Живя у себя в имении и посещая уездный город, для заседаний в мировом съезде, как почтенный мировой судья, этот господин, казалось, должен бы был на эти дни расставаться со своей женой, так как дороги в уезде были отвратительны, гостиница в уездном городе прескверная, а они были люди, привыкшие к комфорту… Но жена неизменно сопровождала его в его путешествии… Если она выезжала в городе и запаздывала на какие-нибудь двадцать минут против того времени, к какому можно было ожидать ее обратно, муж уже волновался и не мог спокойно заниматься никаким делом.
Да, мы созданы для единения, нам тяжело жить одним…

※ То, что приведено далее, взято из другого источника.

theorem min (g : G) (t : IType) : Statement (.min g t) := by
  intro _ hw
  cases t <;> (simp only [encode, decode, decodeFields, decInteger, decMajor10, encG_29, encG_28, encG_25_4, encG_25_3, encG_16_1, encG_16_2, encG_16_3, encG_16_4, encG_16_7, encG_17_1, encG_17_3, encG_17_6, encG_18_1, encG_18_5, encG_19_1, encG_19_4, encG_20_3, decG_enc, lift, lift2, lift3, guardE]; first | rfl | exact Bool.noConfusion (show false = true from hw))

theorem max (g : G) (t : IType) : Statement (.max g t) := by
  intro _ hw
  cases t <;> (simp only [encode, decode, decodeFields, decInteger, decMajor10, encG_29, encG_28, encG_25_4, encG_25_3, encG_16_1, encG_16_2, encG_16_3, encG_16_4, encG_16_7, encG_17_1, encG_17_3, encG_17_6, encG_18_1, encG_18_5, encG_19_1, encG_19_4, encG_20_3, decG_enc, lift, lift2, lift3, guardE]; first | rfl | exact Bool.noConfusion (show false = true from hw))

theorem lea (g : G) (t : IType) : Statement (.lea g t) := by
  intro _ hw
  cases t <;> (simp only [encode, decode, decodeFields, decInteger, decMajor10, encG_29, encG_28, encG_25_4, encG_25_3, encG_16_1, encG_16_2, encG_16_3, encG_16_4, encG_16_7, encG_17_1, encG_17_3, encG_17_6, encG_18_1, encG_18_5, encG_19_1, encG_19_4, encG_20_3, decG_enc, lift, lift2, lift3, guardE]; first | rfl | exact Bool.noConfusion (show false = true from hw))

theorem and (g : G) (t : ZType) : Statement (.and g t) := by
  intro _ hw
  cases t <;> (simp only [encode, decode, decodeFields, decInteger, decMajor11, encG_29, encG_28, encG_25_4, encG_25_3, encG_16_1, encG_16_2, encG_16_3, encG_16_4, encG_16_7, encG_17_1, encG_17_3, encG_17_6, encG_18_1, encG_18_5, encG_19_1, encG_19_4, encG_20_3, decG_enc, lift, lift2, lift3, guardE]; first | rfl | exact Bool.noConfusion (show false = true from hw))

theorem or (g : G) (t : ZType) : Statement (.or g t) := by
  intro _ hw
  cases t <;> (simp only [encode, decode, decodeFields, decInteger, decMajor11, encG_29, encG_28, encG_25_4, encG_25_3, encG_16_1, encG_16_2, encG_16_3, encG_16_4, encG_16_7, encG_17_1, encG_17_3, encG_17_6, encG_18_1, encG_18_5, encG_19_1, encG_19_4, encG_20_3, decG_enc, lift, lift2, lift3, guardE]; first | rfl | exact Bool.noConfusion (show false = true from hw))

theorem xor (g : G) (t : ZType) : Statement (.xor g t) := by
  intro _ hw
  cases t <;> (simp only [encode, decode, decodeFields, decInteger, decMajor11, encG_29, encG_28, encG_25_4, encG_25_3, encG_16_1, encG_16_2, encG_16_3, encG_16_4, encG_16_7, encG_17_1, encG_17_3, encG_17_6, encG_18_1, encG_18_5, encG_19_1, encG_19_4, encG_20_3, decG_enc, lift, lift2, lift3, guardE]; first | rfl | exact Bool.noConfusion (show false = true from hw))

Кто не знает, что даже столь необходимая и приятная вещь, как еда, и та наедине совсем не то, что на людях. Туго идет в рот пища одинокому… Хочется скорее покончить с этой столь вообще приятною в обществе, столь докучною в одиночестве обязанностью.
Как тяжело смотреть на человека, особенно на женщину, который раньше был окружен цветущей семьей – людьми, которых он любил, и которые его любили – и остался мало-помалу совсем одиноким… Стоит он среди жизни, как одинокий дуб среди равнины, так же доступный вдвойне ударам судьбы, как этот дуб, не защищенный ничем от действий стихий.
Один древний старик, владимирский помещик, давно уже умерший, рассказывал мне, что он знавал в молодости своей одного помещика-соседа, оставшегося к концу жизни своей совершенно одним… Старик этот был певун. Иногда садился он пред своим домом, брал в руки гитару и, наигрывая на ней, напевал печальный романс: «Среди долины ровныя». Всю свою наболевшую душу влагал старик в эти слова, и слезы, одна за другой, скатывались у него по щекам.
Да, тяжело для рядовых людей одиночество, но как многим оно нужно и как многим оно суждено!..
Чем человек более выдающийся и сложный, чем богаче его внутренний мир, чем он особеннее, тем он более одинок, тем он менее понят.
Одинок потому, что надо быть равным с другими, чтобы чувствовать себя с ними хорошо; одинок потому, что если бы он открылся кому-нибудь во всей полноте своих мыслей и чувств, во всей своей истинной сущности – его бы не поняли и ближайшие люди.
Есть что-то глубоко трагическое, но вместе и великолепное, высокое в этом одиночестве душ нерядовых.
Это вовсе не значит, что такой человек угрюм или необщителен, или живет непременно в отшельничестве или в затворе… Можно быть очень общительным человеком, находиться «на людях» с утра до ночи и находить удовольствие в обществе людей; быть ценимым людьми, иметь людей, которые вас любят, и самому иметь горячие привязанности; но вместе с тем быть все-таки глубоко одиноким и, представляясь с первого взгляда человеком, в котором нечего искать никаких разгадок: до такой степени все в нем ясно, – иметь в себе много никому недоступных тайн.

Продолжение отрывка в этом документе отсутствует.